申请会员ID：SuperGate【申请通过】

发表于 2019-11-17 22:00

**1、申请 I D：SuperGate
2、个人邮箱：674232934@qq.com
3、原创技术文章：**

---
# RoarCTF 2019 Reverse-time
## 程序综述

题目原文件是Android backup文件，用abe.jar进行解包，得到一个apk文件和一个db.db的数据库文件。

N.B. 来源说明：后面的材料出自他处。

-- ==== Sys2Proof/Machine/Operands.lean ====
section
/-! DEFINITION. The operand forms (30_encoding.md R50, 42_index_memory.md R90, 41_alu.md R80, R81): what an operand
field stands for, and the addresses an instruction computes. -/

namespace Sys2Proof.Machine

/-- nnn as a 16-bit value, zero-extended (R50). -/
def zextAddr (nnn : Addr12) : Word := nnn.setWidth 16

/-- A byte as a 16-bit value, zero-extended. -/
def zextByte (b : Byte) : Word := b.setWidth 16

/-- n as a count, 0 to 15 (R50). -/
def countOf (n : Nibble) : Nat := n.toNat

/-- The data address I, a natural number that never wraps (R90, 20_memory.md R39). -/
def State.dataAddr (s : State) : Nat := s.index.toNat

/-- The register a shift reads: y or x as the parameter says (00_scope.md R7). -/
def shiftOperand (src : ShiftSource) (x y : Reg) : Reg :=
  match src with
  | .x => x
  | .y => y

/-- The address of the glyph of a byte's low digit: FONT_BASE + 5·(b & 0xF) (R86). -/
def glyphAddr (b : Byte) : Word := BitVec.ofNat 16 (fontBase + glyphBytes * (b.toNat % 16))

/-- The decimal digits of a byte, hundreds first (R87). -/
def bcdDigits (b : Byte) : List Byte :=
  [BitVec.ofNat 8 (b.toNat / 100), BitVec.ofNat 8 (b.toNat / 10 % 10), BitVec.ofNat 8 (b.toNat % 10)]

/-- The framebuffer column of a coordinate, modulo 64 (43_display.md R91). -/
def columnOf (n : Nat) : Fin 64 := ⟨n % 64, Nat.mod_lt n (by decide)⟩

/-- The framebuffer row of a coordinate, modulo 32 (43_display.md R91). -/
def rowOf (n : Nat) : Fin 32 := ⟨n % 32, Nat.mod_lt n (by decide)⟩

/-- The key a byte names, none above 15 (44_timers_keys.md R98, R99). -/
def keyOf (b : Byte) : Option Reg := if h : b.toNat < 16 then some ⟨b.toNat, h⟩ else none

end Sys2Proof.Machine
end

用jadx打开apk文件，并查看MainActivity的OnCreate函数分析主要流程：
[!(https://s2.ax1x.com/2019/11/17/MsmVBV.md.png)](https://imgchr.com/i/MsmVBV)
查看opendb和closedb函数：
[!(https://s2.ax1x.com/2019/11/17/Msmj29.md.png)](https://imgchr.com/i/Msmj29)
发现会调用`DatabaseHelper`这个类，因此我们查看这个类的内容：
[!(https://s2.ax1x.com/2019/11/17/MsnE2d.md.png)](https://imgchr.com/i/MsnE2d)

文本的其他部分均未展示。